July 01, 2015

Horse 1927 - The Most Expensive Motor Accident Ever

The Goodwood Festival of Speed (which is a romp around the grounds of the British Automobile Racing Club's President's estate) is probably the greatest annual historic motor show in the world. Every year, priceless machines are thrashed about the grounds and sometimes it ends in bent metal. Invariably when one of these things crashes, the question posed in what is the most expensive car crash ever?

Ever since mankind invented the greatest machine of all time, the wheel, we've gone practically everywhere and at great speed. We've raced chariots, trains, and since the last decade of the nineteenth century, the motor car. Usually it is race cars which push the boundaries of technology and if a race car crashes, especially a Formula One car, then the repair bills can be substantial.

For most of us though, because our motor cars are the second biggest capital asset we're likely to own, they also represent some of our biggest repair bills. Even on a cheap family hack, a small accident might run into thousands of dollarpounds to repair.

There are also costs in retrieving a motor vehicle though and for this reason, I think that this would be the most expensive motor accident ever:


Nope. It wasn't just enough for us to go to the moon. We had to take some cars up there so that we could drive around. Seriously people, you're on the moon! Isn't that far enough?

In less than 23 miles of driving, the Lunar Rover suffered the first extra terrestrial motor accident. Just to prove that even when it is rocket science, people will still klutz it up, Eugene Cernan accidentally broke the fender on the Lunar Roving Vehicle of the Apollo 17 mission with a hammer handle, when he dropped it. They tried to tape it back on but the tape wouldn’t hold because of all the dust on the moon. It turns out that duck tape isn't as almighty as we thought. Still, a kludge was worked out with some clamps, and a map which they found inside the Lunar Module; those bits were later removed.
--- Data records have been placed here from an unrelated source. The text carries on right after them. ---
/-- The decision of a block or iteration opened by its first vector (R167, R175), with its estimate (R170). -/
def State.openDecision (s : State) (i : Nat) (b : Block) (vid : Nat) : State :=
  if b.hdr.decides ∧ b.vix = 0 then
    let id := (s.site i).spec.nextDec
    let d : Decision :=
      { id := id, cond := b.hdr.cond, inv := b.hdr.inv, csel := b.hdr.csel, firstVec := vid, lastVec := none,
        mloop := decide (b.hdr.opc = 0x04), cont := bitOf b.hdr.opnd 29, limit := decide (b.plays + 1 = b.hdr.limit),
        iter := b.plays + 1, fenced := s.fencedBlk i b.hdr, pause := b.hdr.pause, predTaken := false, alt := none, placed := 0,
        returned := 0, fails := 0, pinHigh := false, pinAt := none, latest := 0, strobed := false, cStart := none, played := none, event := none, fsync := false }
    let s1 := s.updSpec i (fun x => { x with decisions := x.decisions ++ [d], nextDec := id + 1 })
    (s1.set (SITE_SPEC_EST i) (s.estimate i b)).updSeq i (fun q => { q with blk := some { b with dec := some id } })
  else s

/-- Whether the stream engine has nothing further to read (R199, R204): its path has stopped, leads to a resident segment, waits for a publication or
has come to the end of its segment, and no bytes of it are on their way. -/
def State.nothingToRead (s : State) (i : Nat) : Bool :=
  let t := (s.site i).str
  (t.path.stopped || t.path.resident || t.path.waits.isSome || decide (8 * (s.seg i t.path.seg).entry.length ≤ t.path.req)) &&
    t.inflight.all (fun r => r.alt.isSome)

/-- Whether the condition to resume issue of R204 holds: the buffer at HIGH, or nothing further to read. -/
def State.canResume (s : State) (i : Nat) : Bool :=
  decide (1024 * (s.site i).str.high ≤ (s.site i).str.level) || s.nothingToRead i

/-- Issue stops at a pause-safe point (R203): the pins come there to the resume point, where the lane must be filled again (R204). -/
def State.flowStop (s : State) (i : Nat) : State :=
  (s.pushLane i .holdResume).set (SITE_STR_STATUS_STATE i) (if s.canResume i then 1 else 3)

/-- A site in HOLDING resumes issue (R204). -/
def State.flowTry (s : State) (i : Nat) : State :=
  if s.get (SITE_STR_STATUS_STATE i) = 3 ∧ (s.site i).seq.waitSeg = none ∧ s.canResume i then
    s.set (SITE_STR_STATUS_STATE i) 1
  else s

/-- Flow control after a vector is issued (R203): a hold that is pending ends at the pause-safe point. -/
def State.flowIssue (s : State) (i : Nat) (pausePoint : Bool) : State :=
  let s1 := s.flowMark i
  if (s.site i).burst.started ∧ s1.get (SITE_STR_STATUS_STATE i) = 2 ∧ pausePoint then s1.flowStop i else s1

/-- The number of vectors a block issues by itself: all but the pad vector of FRAME (R145). -/
def Block.own (b : Block) : Nat := if b.hdr.opc = 0x0D then b.hdr.len - 1 else b.hdr.len

/-- The vector at the place of a block, with its id. -/
def State.makeVec (s : State) (i : Nat) (b : Block) (dec : Option Nat) : Vec :=
  { id := 2 ^ 25 * (s.site i).spec.nextVec, pos := b.pos, vidx := b.vix, ts := b.hdr.ts, period := b.period,
    words := s.vecWords i b b.vix, mark := if b.hdr.opc = 0x0E ∧ b.vix = 0 then some (b.hdr.opnd % 2 ^ 16) else none,
    mloop := decide (b.hdr.opc = 0x04), dec := dec, caps := [] }

/-- An entry of the Transit window for a vector just issued (R178). -/
def WinEntry.of (v : Vec) : WinEntry := ⟨v, none, 0, [], false, false, false, 0, none⟩

/-- The next vector of the block being issued goes to the lanes (R168). -/
def State.issueVec (s : State) (i : Nat) (b0 : Block) (e : Ecc) : State :=
  let n := maskCount (s.seg i b0.pos.seg).entry.gmask
  let x := 8 * b0.pos.off + 8 + 4 * n * b0.vix
  let s0 := s.segUpset i b0.pos.seg x e
  let s1 := s0.openDecision i b0 (2 ^ 25 * (s.site i).spec.nextVec)
  let b := match (s1.site i).seq.blk with | some b => b | none => b0
  let v := s1.makeVec i b b.dec
  let s2 := if v.words.any (fun w => decide (w.bad = some none)) && !(s1.seg i b.pos.seg).entry.loc
    then s1.flag MEM_STATUS_OFF_ACCESS else s1
  let s3 := s2.updSite i (fun t =>
    { t with
      lane := t.lane ++ [.vec v]
      seq := { t.seq with blk := some { b with vix := b.vix + 1, firstVec := some (b.firstVec.getD v.id) },
                          last := lastAfter t.seq.last v.words, lastPos := some b.pos }
      spec :=
        { t.spec with
          window := t.spec.window ++ [WinEntry.of v]
          nextVec := t.spec.nextVec + 1
          restart := .free
          restartPause := none } })
  let s4 := if b.plays = 0 then s3.consume i b.pos.seg x (4 * n) else s3
  let s5 := if b.plays = 0 ∧ b.vix + 1 = b.own ∧ b.hdr.len * n % 2 = 1 then s4.consume i b.pos.seg (x + 4 * n) 4 else s4
  (((s5.laneFeed i).flowIssue i (b.hdr.pause && decide (b.vix + 1 = b.hdr.len))).specStat i)

/-- The Transit window or the slots are full (R178, R187): event 0x2011, once per burst. -/
def State.stallNote (s : State) (i : Nat) : State :=
  ((s.raiseIf (!(s.site i).spec.stallEvt) 0x2011 i (s.site i).occupancy)).updSpec i (fun x =>
    { x with stallEvt := true, restart := .stall })

/-- The sequencer offers its next vector (R168): it passes unless the lead is reached, issue has stopped, or its words have not
arrived. -/
def State.seqIssue (s0 : State) (i : Nat) (e : Ecc) : State :=
  let s := s0.flowTry i
  if !s.issuing i then s
  else
    match (s.site i).seq.blk with
    | none => s
    | some b =>
      let n := maskCount (s.seg i b.pos.seg).entry.gmask
      if b.own ≤ b.vix ∨ s.lead i ≤ (s.site i).laneVecs then s
      else
        match s.stopWhy i with
        | .stall => s.stallNote i
        | .fence => s
        | .flow => s
        | .pendingEnd => s
        | .publication => s
        | _ =>
          if b.plays = 0 ∧ !s.segReadable i b.pos.seg (8 * b.pos.off + 8 + 4 * n * b.vix) (4 * n) then
            s.engineSync i ⟨b.pos.seg, b.pos.off + (8 + 4 * n * b.vix) / 8⟩
          else s.issueVec i b e

/-! Decode. -/

/-- The fault of a block header itself (R136, R139), if any. -/
def State.headerFault (s : State) (i : Nat) (p : Pos) (h : Header) : Option EndRec :=
  let e := (s.seg i p.seg).entry
  if 0x14 ≤ h.opc then some (abortRec 0x05)
  else if 8 * e.length < 8 * p.off + blockBytes h e.gmask then some (abortRec 0x08)
  else if (h.opc = 0x04 ∨ h.opc = 0x06) ∧
      (7 ≤ h.cond ∨ (h.cond = 2 ∧ s.owner (h.csel / 8) ≠ some i) ∨
        (h.cond = 6 ∧ (s.site i).seq.loops.length ≤ h.csel % 8)) then some (abortRec 0x06)
  else none

/-- A segment named by a block becomes ACTIVE when the block is decoded (R129). -/
def State.decodeName (s : State) (i : Nat) (h : Header) : State :=
  let id := h.opnd % 2 ^ 16
  if (h.opc = 0x07 ∨ h.opc = 0x0A) ∧ s.segInRange i id ∧ (s.seg i id).state = .queued ∧ s.segPlayable i id then
    s.activate i id
  else s

/-- A block header read, checked and decoded (R17, R134, R136). -/
def State.decodeBlock (s0 : State) (i : Nat) (e : Ecc) : State :=
  let p := (s0.site i).seq.pos
  let s := (s0.segUpset i p.seg (8 * p.off) e)
  let s1 := ((s.set (SITE_POS_SEG i) p.seg).set (SITE_POS_OFF_OFFSET i) p.off)
  if s.segWordBad i p.seg (8 * p.off) || s.segWordBad i p.seg (8 * p.off + 4) then
    ((s1.segWordCheck i p.seg (8 * p.off)).segWordCheck i p.seg (8 * p.off + 4)).seqDone i (abortRec 0x0D)
  else
    let h := s.headerAt i p
    match s.headerFault i p h with
    | some f => s1.seqDone i f
    | none =>
      let b : Block := ⟨h, p, 0, 0, s.tsp i h.ts, (s.site i).seq.reentry, none, none⟩
      let g := (s.seg i p.seg).entry
      let s2 := s1.portATouch i (g.banksAt (8 * p.off) (blockBytes h g.gmask))
      ((s2.consume i p.seg (8 * p.off) 8).decodeName i h).updSeq i (fun q => { q with blk := some b, reentry := false })

end Sys2Proof.Machine
end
If you divide the cost of the Apollo program by six (being the number of missions that actually landed on the moon), then you arrive at just under $5 billion per mission in 1970s dollars.
If inflation has been running at 4% (which is an historical average since the beginning of the Roman Empire), then the estimated repair cost in 2015 of that one fender is about $30 Billion. Most of that is simply getting there.
Probably a new fender would only cost tens of dollarpounds to fix at it's only cheap plastic but once again, we're forced to pay some licensed bandit with a tow truck to take the car to the repair shop (in this case NASA and another Apollo style moon mission). Or in this case just abandon it.